In my opinion, the ideal solution and one we should spend at least some time exploring would be to modify the default ember router so it works for our specific case of having two resources ("organization" and "general") under the same path "/". If we only ever access links via the resource.route reference and not via the path reference, I don't think having them on the same URL path would be an issue.

I'm not sure if that solution is possible, though.

venkatd commented 9 years ago

It may best to check window.location.host to add this check at a lower level.

http://stackoverflow.com/questions/18262215/ember-js-rails-and-wildcard-subdomains

We can have two routers OrganizationRouter and DefaultRouter. Then we can export the proper one depending on this check. Thoughts?

begedin commented 9 years ago

@venkatd: That seems like the most straightforward approach. I tried looking into actually customizing the default router (.reopenClass, .extend), but the actual routing is highly encapsulated so I don't think it was intended for us to customize it.

begedin commented 9 years ago

@venkatd For an update, I ended up doing something similar to what you suggested. The only thing is, we don't export the Router in router.js. We export the result of a Router.map(callback) call. Since some routes will be common to both sides of the app (login route, for instance), I ended up doing a logical flag check within the Router.map callback and it's at that point that the route definition splits.
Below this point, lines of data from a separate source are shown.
/-- R142 (push convention and fault: general knowledge and decision D7): below 16 the return address goes to
`stack[sp]`; at 16 the stack fault is taken. -/
def Obligations.CallPushesOrOverflows : Prop :=
  (∀ (nnn : BitVec 12) (s : State) (h : s.sp < 16), Completes (.call nnn) s fun t =>
    t.stack = s.stack.set s.sp s.pc ∧ t.sp = s.sp + 1 ∧ t.pc.toNat = nnn.toNat ∧ OnlyChanges [.stack, .sp, .pc] s t) ∧
  (∀ (nnn : BitVec 12) (s : State), s.sp = 16 → Completes (.call nnn) s fun t =>
    t.fault = .stackOverflow (s.pc - 2) ∧ t.pc = s.pc - 2 ∧ OnlyChanges [.fault, .pc] s t)

/-- R143 (pop convention and fault: general knowledge and decision D7): above 0 the address in `stack[sp - 1]` is taken,
and the slot keeps it; at 0 the stack fault is taken. -/
def Obligations.ReturnPopsOrUnderflows : Prop :=
  (∀ (s : State) (h : 0 < s.sp ∧ s.sp ≤ 16), Completes .ret s fun t =>
    t.pc = s.stack[s.sp - 1] ∧ t.sp = s.sp - 1 ∧ OnlyChanges [.sp, .pc] s t) ∧
  (∀ s : State, s.sp = 0 → Completes .ret s fun t =>
    t.fault = .stackUnderflow (s.pc - 2) ∧ t.pc = s.pc - 2 ∧ OnlyChanges [.fault, .pc] s t)

/-- R144, the spec's decision D6: `(NNN + V0) mod 4096`. -/
def Obligations.OffsetJumpWrapsAtTwelveBits : Prop :=
  ∀ (nnn : BitVec 12) (s : State), Completes (.jpV0 nnn) s fun t =>
    t.pc.toNat = (nnn.toNat + (s.readV 0).toNat) % 4096 ∧ OnlyChanges [.pc] s t

/-- R145 to R149: a skip on registers moves `pc` by 4 over a word 0xF000 and by 2 over any other if its condition holds,
and not at all otherwise (which comparison skips is the spec's general knowledge). -/
def Obligations.RegisterSkipsFollowConditions : Prop :=
  ∀ (s : State) (width : Addr), width = (if s.readByte s.pc ++ s.readByte (s.pc + 1) = 0xF000#16 then 4 else 2) →
    ∀ (x y : Reg) (n : Nibble) (nn : Byte),
      (Completes (.seVxNN x nn) s fun t =>
        t.pc = (if s.readV x = nn then s.pc + width else s.pc) ∧ OnlyChanges [.pc] s t) ∧
      (Completes (.sneVxNN x nn) s fun t =>
        t.pc = (if s.readV x = nn then s.pc else s.pc + width) ∧ OnlyChanges [.pc] s t) ∧
      (Completes (.seVxVy x y) s fun t =>
        t.pc = (if s.readV x = s.readV y then s.pc + width else s.pc) ∧ OnlyChanges [.pc] s t) ∧
      (Completes (.sneVxVy x y n) s fun t =>
        t.pc = (if s.readV x = s.readV y then s.pc else s.pc + width) ∧ OnlyChanges [.pc] s t)

/-- R150, R151: a skip on the key that the low nibble of `V[X]` names (the spec's decision D10 and general knowledge). -/
def Obligations.KeySkipsFollowKeys : Prop :=
  ∀ (s : State) (width : Addr), width = (if s.readByte s.pc ++ s.readByte (s.pc + 1) = 0xF000#16 then 4 else 2) →
    ∀ x : Reg,
      (Completes (.skp x) s fun t =>
        t.pc = (if s.keys.getLsbD ((s.readV x).toNat % 16) = true then s.pc + width else s.pc) ∧
        OnlyChanges [.pc] s t) ∧
      (Completes (.sknp x) s fun t =>
        t.pc = (if s.keys.getLsbD ((s.readV x).toNat % 16) = true then s.pc else s.pc + width) ∧
        OnlyChanges [.pc] s t)

/-! # Graphics (43_graphics.md) -/

/-- R161: every pixel of a selected plane becomes 0, an unselected plane is kept, `redraw` is set (the spec's decision
D16). -/
def Obligations.ClearZeroesSelectedPlanes : Prop :=
  ∀ s : State, Completes .cls s fun t =>
    (∀ p y x, t.pixel p y x = if s.selected p = true then false else s.pixel p y x) ∧
    t.redraw = true ∧ OnlyChanges [.planes, .redraw] s t

/-- R163, R164: vertical scrolls of the selected planes, in plane pixels (the spec's decision D15). -/
def Obligations.VerticalScrollsMoveRows : Prop :=
  ∀ (n : Nat) (s : State), n < 16 →
    (Completes (.scd n) s fun t =>
      (∀ p y x, t.pixel p y x = if s.selected p = true
        then (if h : n ≤ y.val then s.pixel p ⟨y.val - n, by omega⟩ x else false) else s.pixel p y x) ∧
      t.redraw = true ∧ OnlyChanges [.planes, .redraw] s t) ∧
    (Completes (.scu n) s fun t =>
      (∀ p y x, t.pixel p y x = if s.selected p = true
        then (if h : y.val + n ≤ 63 then s.pixel p ⟨y.val + n, by omega⟩ x else false) else s.pixel p y x) ∧
      t.redraw = true ∧ OnlyChanges [.planes, .redraw] s t)

/-- R165, R166: horizontal scrolls of the selected planes by 4 plane pixels (the spec's general knowledge and decision
D15). -/
def Obligations.HorizontalScrollsMoveColumns : Prop :=
  ∀ s : State,
    (Completes .scr s fun t =>
      (∀ p y x, t.pixel p y x = if s.selected p = true
        then (if h : 4 ≤ x.val then s.pixel p y ⟨x.val - 4, by omega⟩ else false) else s.pixel p y x) ∧
      t.redraw = true ∧ OnlyChanges [.planes, .redraw] s t) ∧
    (Completes .scl s fun t =>
      (∀ p y x, t.pixel p y x = if s.selected p = true
        then (if h : x.val + 4 ≤ 127 then s.pixel p y ⟨x.val + 4, by omega⟩ else false) else s.pixel p y x) ∧
      t.redraw = true ∧ OnlyChanges [.planes, .redraw] s t)

/-- The asymmetry that R162 states: after `ScrollLeft(n)` then `ScrollRight(n)` columns `0..n-1` are blank and every
other column holds its original content. -/
def Obligations.ScrollLeftThenRightLosesLeftColumns : Prop :=
  ∀ (n : Nat) (old : Plane) (y : Fin 64) (x : Fin 128),
    (Plane.scrollRight n (Plane.scrollLeft n old))[y].getLsbD x.val =
      if x.val < n then false else old[y].getLsbD x.val

/-- R167, R168, R169: the resolution flag, the clear of both planes under the quirk, and the plane mask (the spec's
decisions D16 and D26). -/
def Obligations.ResolutionAndPlaneSelectAreSet : Prop :=
  ∀ (n : Nibble) (s : State),
    (Completes .low s fun t => t.hiRes = false ∧
      (∀ p y x, t.pixel p y x = if s.quirks.clearOnResolutionChange = true then false else s.pixel p y x) ∧
      t.redraw = true ∧ OnlyChanges [.hiRes, .planes, .redraw] s t) ∧
    (Completes .high s fun t => t.hiRes = true ∧
      (∀ p y x, t.pixel p y x = if s.quirks.clearOnResolutionChange = true then false else s.pixel p y x) ∧
      t.redraw = true ∧ OnlyChanges [.hiRes, .planes, .redraw] s t) ∧
    (Completes (.plane n) s fun t => t.bitPlaneSelect.toNat = n.toNat % 4 ∧ OnlyChanges [.bitPlaneSelect] s t)
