-- ==== Sys2Proof/Laws/PerInstr.lean ====
section
/-! SUPPORT. A statement for every instruction as syntax, with one lemma per constructor: how long its encoding is
(30_encoding.md R70). -/

namespace Sys2Proof.Laws.EncodedLength

/-- The encoding is two words for `F000 NNNN` and one word for every other instruction (R70). -/
def Statement (i : Instr) : Prop :=
  (encode i).length = match i with
    | .ldILong _ => 2
    | _ => 1

theorem scd (n : Nat) : Statement (.scd n) := rfl
theorem scu (n : Nat) : Statement (.scu n) := rfl
theorem cls : Statement .cls := rfl
theorem ret : Statement .ret := rfl
theorem scr : Statement .scr := rfl
theorem scl : Statement .scl := rfl
theorem exit : Statement .exit := rfl
theorem low : Statement .low := rfl
theorem high : Statement .high := rfl
theorem jp (nnn : BitVec 12) : Statement (.jp nnn) := rfl
theorem call (nnn : BitVec 12) : Statement (.call nnn) := rfl
theorem seVxNN (x : Reg) (nn : Byte) : Statement (.seVxNN x nn) := rfl
theorem sneVxNN (x : Reg) (nn : Byte) : Statement (.sneVxNN x nn) := rfl
theorem seVxVy (x y : Reg) : Statement (.seVxVy x y) := rfl
theorem save (x y : Reg) : Statement (.save x y) := rfl
theorem load (x y : Reg) : Statement (.load x y) := rfl
theorem ldVxNN (x : Reg) (nn : Byte) : Statement (.ldVxNN x nn) := rfl
theorem addVxNN (x : Reg) (nn : Byte) : Statement (.addVxNN x nn) := rfl
theorem ldVxVy (x y : Reg) : Statement (.ldVxVy x y) := rfl
theorem orVxVy (x y : Reg) : Statement (.orVxVy x y) := rfl
theorem andVxVy (x y : Reg) : Statement (.andVxVy x y) := rfl
theorem xorVxVy (x y : Reg) : Statement (.xorVxVy x y) := rfl
theorem addVxVy (x y : Reg) : Statement (.addVxVy x y) := rfl
theorem subVxVy (x y : Reg) : Statement (.subVxVy x y) := rfl
theorem shrVxVy (x y : Reg) : Statement (.shrVxVy x y) := rfl
theorem subnVxVy (x y : Reg) : Statement (.subnVxVy x y) := rfl
theorem shlVxVy (x y : Reg) : Statement (.shlVxVy x y) := rfl
theorem sneVxVy (x y : Reg) (n : Nibble) : Statement (.sneVxVy x y n) := rfl
theorem ldINNN (nnn : BitVec 12) : Statement (.ldINNN nnn) := rfl
theorem jpV0 (nnn : BitVec 12) : Statement (.jpV0 nnn) := rfl
theorem rnd (x : Reg) (nn : Byte) : Statement (.rnd x nn) := rfl
theorem drw (x y : Reg) (n : Nat) : Statement (.drw x y n) := rfl
theorem skp (x : Reg) : Statement (.skp x) := rfl
theorem sknp (x : Reg) : Statement (.sknp x) := rfl
theorem ldILong (nnnn : Word) : Statement (.ldILong nnnn) := rfl
theorem plane (n : Nibble) : Statement (.plane n) := rfl
theorem audio : Statement .audio := rfl
theorem ldVxDT (x : Reg) : Statement (.ldVxDT x) := rfl
theorem ldVxK (x : Reg) : Statement (.ldVxK x) := rfl
theorem ldDTVx (x : Reg) : Statement (.ldDTVx x) := rfl
theorem ldSTVx (x : Reg) : Statement (.ldSTVx x) := rfl
theorem addIVx (x : Reg) : Statement (.addIVx x) := rfl
theorem ldFVx (x : Reg) : Statement (.ldFVx x) := rfl
theorem ldHFVx (x : Reg) : Statement (.ldHFVx x) := rfl
theorem ldBVx (x : Reg) : Statement (.ldBVx x) := rfl
theorem ldMemVx (x : Reg) : Statement (.ldMemVx x) := rfl
theorem ldVxMem (x : Reg) : Statement (.ldVxMem x) := rfl
theorem ldRVx (x : Reg) : Statement (.ldRVx x) := rfl
theorem ldVxR (x : Reg) : Statement (.ldVxR x) := rfl

end Sys2Proof.Laws.EncodedLength
end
Because of that and the fact that ember-cli-subdomain only works as something you inject into various parts of the app, I had to implement my own url-info library and abandon the ember-cli-subdomain add-on. Looking at the code of the add-on, though, the logic I'm using is nearly identical. It's not actually something very complex.

begedin commented 9 years ago

I believe this is now at a point where it should be mergable. Next up, we either start hooking this up to the actual API, or I can start working on the actual interface, depending on which comes sooner.